New Denisova and Neandertal DNA results reported
From the detailed genomes of both Neandertals and Denisovans, Pääbo and Montgomery Slatkin of the University of California, Berkeley, estimated that 17% of the Denisovan DNA was from the local Neandertals. And the comparison revealed another surprise: Four percent of the Denisovan genome comes from yet another, more ancient, human—"something unknown," Pääbo reported. "Getting better coverage and more genomes, you can start to see the networks of interactions in a world long ago," says David Kingsley, an evolutionary biologist at Stanford University in Palo Alto, California.
With all the interbreeding, "it's more a network than a tree," points out Carles Lalueza-Fox, a paleogeneticist from the Institute of Evolutionary Biology in Barcelona, Spain. Pääbo hesitates to call Denisovans a distinct species, and the picture is getting more complicated with each new genome.We have been finding some of this in our comparisons of the genomes also. These were not isolated groups of ancient people, and some of them were more similar to living people than others. It is just wonderful to have more and more DNA coming out -- although that makes it hard to think we won't learn something new from high-coverage data that will require us to re-run various comparisons. That's the cost of discovery!
Meanwhile, the article sheds light on two interesting contradictions in the Denisova data. The analysis of the high-coverage data last fall  noted that the pinky bone genome is consistent with a very small long-term effective size, because of its limited genetic variation ("Denisova at high coverage". These results included a "drastic decline in size" around the time the Denisovans were estimated to have separated their population from the ancestors of living sub-Saharan Africans.

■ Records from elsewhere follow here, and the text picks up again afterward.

/-- A recomputation works out the lamps of its module, and of no other. -/
theorem Part.recompute_relit (p : Part) (c : Chan) (a : Nat) (h1 : 1 ≤ a) (h30 : a ≤ 30) :
    p.Relit (p.recompute (lampKey c a)) c a := by
  unfold Part.recompute
  rw [lampModule_lampKey c a h1 h30]
  dsimp only
  by_cases hs : p.Served c a
  · have hs' := (p.moduleServed_iff c a).2 hs
    simp only [hs', Bool.not_true, Bool.false_eq_true, if_false]
    by_cases hn : Table.look p.lmp.images (lampKey c a) = some (p.eightLamps c a)
    · have hn' : p.lampNeeded c a = false := by
        rw [Bool.eq_false_iff]
        exact fun h => (p.lampNeeded_iff c a).1 h hn
      simp only [hn', Bool.false_eq_true, if_false]
      split
      · refine ⟨fun _ h => absurd hn h, fun _ _ => ?_, fun h => absurd hs h, fun d hd => ?_, fun k _ => ?_⟩
        · rw [Part.onChan_chan_self]; rfl
        · rw [Part.onChan_chan_ne _ _ hd]
        · rw [Part.onChan_touched]
      · rename_i hw
        refine ⟨fun _ h => absurd hn h, fun _ _ => ?_, fun h => absurd hs h, fun d hd => rfl, fun k _ => Iff.rfl⟩
        refine (BusCmd.filter_lamp_of_none _ _ (fun ls hm => hw ?_)).symm
        exact (BusCmd.any_isLamp_iff _ _).2 ⟨ls, hm⟩
    · have hn' := (p.lampNeeded_iff c a).2 hn
      simp only [hn', if_true]
      split
      · rename_i hw
        refine ⟨fun _ _ => ⟨fun pre ls post hq hf => ?_, fun hf => ?_, fun hf => ?_⟩, fun _ h => absurd h hn,
          fun h => absurd hs h, fun d hd => ?_, fun k _ => ?_⟩
        · rw [Part.onChan_chan_self]
          have hpre : ∀ ls, BusCmd.lamp a ls ∉ pre := fun ls hm => hf ls (List.mem_append_left _ hm)
          have hpost : ∀ ls, BusCmd.lamp a ls ∉ post := fun ls hm => hf ls (List.mem_append_right _ hm)
          simp only [hq, List.map_append, List.map_cons, BusCmd.map_lamp_of_none _ _ _ hpre, BusCmd.map_lamp_of_none _ _ _ hpost]
          simp [BusCmd.isLamp, Part.lampsOf]
        · obtain ⟨ls, hm⟩ := (BusCmd.any_isLamp_iff _ _).1 hw
          exact absurd hm (hf ls)
        · obtain ⟨ls, hm⟩ := (BusCmd.any_isLamp_iff _ _).1 hw
          exact absurd hm (hf ls)
        · rw [Part.onChan_chan_ne _ _ hd]
        · rw [Part.onChan_touched]
      · rename_i hw
        have hno (pre : List BusCmd) (ls : List Lamp) (post : List BusCmd) (hq : (p.chan c).queue = pre ++ .lamp a ls :: post) :
            False := hw ((BusCmd.any_isLamp_iff _ _).2 ⟨ls, by rw [hq]; simp⟩)
        unfold Part.offerLamp
        split
        · rename_i hr
          have hr' : (p.chan c).queue.length < 12 := of_decide_eq_true hr
          refine ⟨fun _ _ => ⟨fun pre ls post hq _ => (hno pre ls post hq).elim, fun _ _ => ⟨?_, ?_⟩, fun _ h => ?_⟩,
            fun _ h => absurd h hn, fun h => absurd hs h, fun d hd => ?_, fun k hk => ?_⟩
          · rw [Part.clearBehind_chan, Part.onChan_chan_self]; rfl
          · simp [Part.clearBehind]
          · omega
          · rw [Part.clearBehind_chan, Part.onChan_chan_ne _ _ hd]
          · simp [Part.clearBehind, hk]
        · rename_i hr
          have hr' : 12 ≤ (p.chan c).queue.length := Nat.le_of_not_lt (fun h => hr (decide_eq_true h))
          refine ⟨fun _ _ => ⟨fun pre ls post hq _ => (hno pre ls post hq).elim, fun _ h => ?_, fun _ _ => ⟨?_, ?_⟩⟩,
            fun _ h => absurd h hn, fun h => absurd hs h, fun d hd => ?_, fun k hk => ?_⟩
          · omega
          · rw [Part.markBehind_chan]
          · simp [Part.markBehind]
          · rw [Part.markBehind_chan]
          · simp [Part.markBehind, hk]
  · have hs' : p.moduleServed c a = false := by
      rw [Bool.eq_false_iff]
      exact fun h => hs ((p.moduleServed_iff c a).1 h)
    simp only [hs', Bool.not_false, if_true]
    exact ⟨fun h => absurd h hs, fun h => absurd h hs, fun _ => rfl, fun _ _ => rfl, fun _ _ => Iff.rfl⟩

end Sys2Proof.Machine
end

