-- ==== Sys2Proof/Laws/Filter.lean ====
section
/-! SUPPORT. The taking of a request, said once: what the owner is handed, and how its answer enters the Report Queue. -/

namespace Sys2Proof.Machine
set_option Elab.async false
open Sys2Proof

@[simp] theorem beBytes_one (n : Nat) : beBytes 1 n = [BitVec.ofNat 8 n] := by simp [beBytes]

theorem Part.respond_room (p : Part) (r : Report) (h : p.essRoom = true) : p.respond r = p.queued r := by
  simp [Part.respond, h, Part.queued, Part.enter, Link.enter]

theorem Part.respond_full (p : Part) (r : Report) (h : p.essRoom = false) :
    p.respond r = ({ p with tfl := { p.tfl with held := some r } } : Part).await .tfl := by
  simp [Part.respond, h]

theorem Part.tflCheck_onLink (p : Part) (f : Frame) (g : Link → Link) : (p.onLink g).tflCheck f = p.tflCheck f := rfl

theorem Part.tflCheck_sequenceStep (p : Part) (f : Frame) : (p.sequenceStep f).tflCheck f = p.tflCheck f := by
  unfold Part.sequenceStep
  split <;> rfl

/-- The owner is handed the part as Part.asked gives it, and its answer is offered. -/
theorem Part.requestRun_asks (s : State) (row : Instr) (f : Frame) (rest : List Frame) (owner : Part → Frame → Answer)
    (h : s.Asks row f rest) :
    s.part.requestRun row owner = (owner (s.part.asked f rest) f).send f (s.part.sequenceReset f) := by
  obtain ⟨h1, h2, h3, h4⟩ := h
  have e : (s.part.onLink (fun l => { l with inbound := rest })).sequenceStep f = s.part.asked f rest := by
    unfold Part.sequenceStep Part.asked Part.sequenceReset Part.onLink
    cases s.part.holdSeq.ownedBy f.origin && !sequenceExempt f.kind <;> rfl
  unfold Part.requestRun Part.tflRun
  simp only [h2, h1, h3, Option.isNone_none, and_self, if_true]
  unfold Part.request
  dsimp only
  rw [Part.tflCheck_sequenceStep, Part.tflCheck_onLink, h4, e]
  rfl

/-- A row that is the taking of a request, whose owner answers with room for the response. -/
theorem State.becomes_reply (s : State) (row : Instr) (f : Frame) (rest : List Frame) (owner : Part → Frame → Answer)
    (q : Part) (r : Result) (fields : List Byte) (h : s.Asks row f rest)
    (ho : owner (s.part.asked f rest) f = q.answer r fields) (room : q.essRoom = true) :
    s.Becomes (.next { s with part := (s.part.requestRun row owner).lampRun }) (q.queued (s.part.replyTo f r fields)) := by
  refine ⟨_, rfl, rfl, ?_⟩
  rw [Part.requestRun_asks s row f rest owner h, ho, Part.lampRun_unlit]
  simp only [Answer.send, Part.answer]
  rw [Part.respond_room _ _ room]
  simp [Part.replyTo, responseReport, bit]

/-- The taking of a frame that is no request. -/
theorem Part.tflRun_takes (p : Part) (row : Instr) (act : Part → Frame → Part) (f : Frame) (rest : List Frame)
    (h : p.tfl.held = none) (hi : p.link.inbound = f :: rest) (hr : tflRow f = row) :
    p.tflRun row act = act (p.onLink (fun l => { l with inbound := rest })) f := by
  simp [Part.tflRun, h, hi, hr]

end Sys2Proof.Machine
end

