-- ==== Sys2Proof/Tests/Slice0.lean ====
section
/-! SUPPORT. Tests: ill-formed operands are refused; the worked examples of the manual; and for every obligation with
hypotheses, a state and operands that meet all of them together, clause by clause (test_meets_<obligation>). -/

namespace Sys2Proof.Tests
set_option Elab.async false
open Sys2Proof Sys2Proof.Machine

/-! ## A small yard -/

/-- One module at A1 with two STANDARD slots and, at position 7, a drop position; key 0 (tag 500, class 3) in its home
slot 1, key 1 (tag 501) away; authorization 70 for class 3 with code 1234; terminals 1 OFFICE, 2 COUNTER, 3 KIOSK. -/
def yard : Part := { Part.powerOn false with
  mono := 5000
  clock := ⟨true, 1000, 10, 0, false⟩
  tfl := ⟨[(1, ⟨.office, true, true⟩), (2, ⟨.counter, false, true⟩), (3, ⟨.kiosk, false, false⟩)],
    [(0, ⟨none, some .query, .pass⟩), (1, ⟨none, some .config, .drop⟩)], [], none⟩
  chanA := { Channel.powerOn with
    state := .running, map := [(0, ⟨77, 1⟩)], modules := [(1, ⟨.active, 0, none, false, []⟩)] }
  slotMap := [(1, ⟨.A, 1, 0, .standard, 0⟩), (2, ⟨.A, 1, 1, .standard, 0⟩), (3, ⟨.A, 1, 7, .drop, 0⟩)]
  rows := [(1, ⟨some (.tag 500), none, some .locked, none, none⟩), (2, ⟨some .empty, none, some .locked, none, none⟩)]
  keys := [(0, ⟨500, 9, 3, some 1, .inn, some 1, some 900, none, none, none⟩),
    (1, ⟨501, 8, 4, none, .away, none, none, none, none, some .service⟩)]
  auths := [⟨70, .cls 3, 2000, none, some [1, 2, 3, 4], 3, 500, none, .waiting, 2⟩]
  alt := ⟨[], [], 0#16, 0#16, 0#16, false⟩ }

/-- An answer of module 1 that is good, and one whose CRC-8 is not. -/
def good : Reply := ⟨1#8, 0#8, [], crc8 [1#8, 0#8]⟩
def bad : Reply := ⟨1#8, 0#8, [], crc8 [1#8, 0#8] + 1#8⟩

/-- The part with one frame in the Inbound Queue. -/
def asks (p : Part) (f : Frame) : State := ⟨{ p with link := { p.link with inbound := [f] } }, []⟩

/-- A request of terminal 1 with tag 9. -/
def ask (kind : Nat) (fields : List Byte) : Frame := ⟨0, 1, kind, 9#8 :: fields⟩

/-- A part with nothing waiting. -/
def now (p : Part) : State := ⟨p, []⟩

/-- A release of key 0 in a context, in state st, its commands sent. -/
def ctxIn (st : CtxState) (res : Option CtxResult) : Ctx :=
  ⟨st, some 1, some 0, ⟨.release, .rental 70, 1, .office, 9⟩, some 5000, some 5000, some 0, res, none, true, false, 0, none⟩

/-- The yard with that release in progress in context 0. -/
def releasing (st : CtxState) (res : Option CtxResult) : Part := { yard with
  ctxs := [(0, ctxIn st res)]
  rows := [(1, ⟨some (.tag 500), none, some .locked, some 0, none⟩), (2, ⟨some .empty, none, some .locked, none, none⟩)]
  keys := [(0, ⟨500, 9, 3, some 1, .releasing, some 1, some 900, none, none, none⟩),
    (1, ⟨501, 8, 4, none, .away, none, none, none, none, some .service⟩)]
  auths := [⟨70, .cls 3, 2000, none, some [1, 2, 3, 4], 3, 500, none, .active, 2⟩] }

/-- The yard with an OPEN rental 60 of key 0 in place 0, overdue, and rental 61 of key 1 in place 1, waiting with its
RETURN. -/
def rented : Part := { yard with
  keys := [(0, ⟨500, 9, 3, some 1, .out, none, none, none, some 0, none⟩),
    (1, ⟨501, 8, 4, none, .away, none, none, none, none, some .service⟩)]
  rows := [(1, ⟨some .empty, none, some .locked, none, none⟩), (2, ⟨some .empty, none, some .locked, none, none⟩)]
  rentals := [(0, ⟨60, 0, 500, 900, 29, .overdue, 0, .counter, none⟩),
    (1, ⟨61, 1, 500, 900, 29, .overdue, 0, .counter, some ⟨950, some 2, .late, 50, 0, 1, 1, .away, ⟨false, false, false, false,
      false, false⟩⟩⟩)]
  due := [0] }

/-- The yard with these alerts. -/
def alerted (es : List AlertEntry) : Part := { yard with alt := { yard.alt with entries := es } }

/-- The yard with one Tracking entry, and its frame in the queue or on the line. -/
def tracking (st : TrackState) (line : Option LineCmd) (q : List BusCmd) : Part := { yard with
  tfl := { yard.tfl with tracking := [(0, ⟨st, 1, 9, .A, 1, .query, 5000⟩)] }
  chanA := { yard.chanA with onLine := line, queue := q } }

/-! ## Well-formedness -/

theorem test_wf_slot : Instr.wf (.guideExpiry 0) = false ∧ Instr.wf (.settleExpiry 481) = false
    ∧ Instr.wf (.guideExpiry 480) = true := by decide
theorem test_wf_entry : Instr.wf (.passThroughExpiry 8) = false ∧ Instr.wf (.passThroughExpiry 7) = true := by decide
theorem test_wf_context : Instr.wf (.lockLimitOpening 4) = false ∧ Instr.wf (.lockLimitClosing 4) = false
    ∧ Instr.wf (.removalWindowExpiry 4) = false ∧ Instr.wf (.removalWindowExpiry 3) = true := by decide
theorem test_wf_serial : Instr.wf (.enumerationRound .A (some 4294967296)) = false
    ∧ Instr.wf (.enumerationRound .A none) = true := by decide
theorem test_wf_answers : Instr.wf (.pollAnswer .A ⟨good, []⟩) = false
    ∧ Instr.wf (.pollAnswer .A ⟨good, List.replicate 8 ⟨.tag 0, .locked, none⟩⟩) = false
    ∧ Instr.wf (.pollAnswer .A ⟨{ good with data := List.replicate 41 0#8 }, List.replicate 8 ⟨.empty, .locked, none⟩⟩) = false
    ∧ Instr.wf (.assignAnswer .A ⟨good, List.replicate 8 ⟨.empty, .locked, some 5⟩⟩) = false
    ∧ Instr.wf (.pollAnswer .A ⟨good, List.replicate 8 ⟨.empty, .locked, some 5⟩⟩) = true := by decide +kernel
theorem test_wf_reads : Instr.wf (.readTagsAnswer .A (some ⟨good, [.empty]⟩)) = false
    ∧ Instr.wf (.readTagsAnswer .A none) = true := by decide +kernel
theorem test_wf_lines : Instr.wf (.lockOpenAnswer .A ⟨{ good with data := List.replicate 41 0#8 }, .opened⟩) = false
    ∧ Instr.wf (.lockCloseAnswer .A ⟨{ good with data := List.replicate 41 0#8 }, .opened⟩) = false
    ∧ Instr.wf (.lampAnswer ⟨.A, { good with data := List.replicate 41 0#8 }⟩) = false := by decide +kernel
theorem test_wf_bytes : Instr.wf (.passThroughAnswer .A ⟨1#8, 0#8, 0#8⟩ (List.replicate 41 0#8)) = false
    ∧ Instr.wf (.payloadReceived []) = false ∧ Instr.wf (.payloadReceived (List.replicate 241 0#8)) = false
    ∧ Instr.wf (.payloadReceived (List.replicate 240 0#8)) = true := by decide +kernel
theorem test_wf_groups : Instr.wf (.headerReceived none none none none none) = false
    ∧ Instr.wf (.headerReceived (some 1#8) none (some 2#8) none none) = false
    ∧ Instr.wf (.frameReceived none none) = false ∧ Instr.wf (.frameReceived (some 1#8) none) = true
    ∧ Instr.wf (.headerReceived none (some 1#8) (some 2#8) none none) = true := by decide +kernel

/-! ## Worked examples of the manual -/

/-- The header of the example of chapter 11: check byte 0x17, and d19 received inverted. -/
theorem test_header_example : (⟨0x00#8, 0x01#8, 0x4B#8, 0x01#8, 0#8⟩ : Header).build = 0x17#8
    ∧ (⟨0x00#8, 0x01#8, 0x43#8, 0x01#8, 0x17#8⟩ : Header).syndrome = 25
    ∧ (⟨0x00#8, 0x01#8, 0x43#8, 0x01#8, 0x17#8⟩ : Header).judge = some (⟨0x00#8, 0x01#8, 0x4B#8, 0x01#8, 0x17#8⟩, true) := by
  decide +kernel

/-- The two check sums over the characters 123456789 (R202, R207). -/
theorem test_crc : crc16 [0x31#8, 0x32#8, 0x33#8, 0x34#8, 0x35#8, 0x36#8, 0x37#8, 0x38#8, 0x39#8] = 0x29B1#16
    ∧ crc8 [0x31#8, 0x32#8, 0x33#8, 0x34#8, 0x35#8, 0x36#8, 0x37#8, 0x38#8, 0x39#8] = 0xF4#8 := by decide +kernel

That result was curious in comparison with the mtDNA evidence. The Denisovan mtDNA is substantially more divergent from living human and Neandertal mtDNA, with an estimated time for the last common ancestor of mtDNA among these groups a bit more than a million years ago. In the initial analysis of the Denisova genome, Reich and colleagues  pointed out that even a deep divergence might be consistent with a neutral population history in a single population. But a population of radically reduced size, with a substantially more recent common ancestry shared with Neandertals and other ancestors of living people? Seems odd.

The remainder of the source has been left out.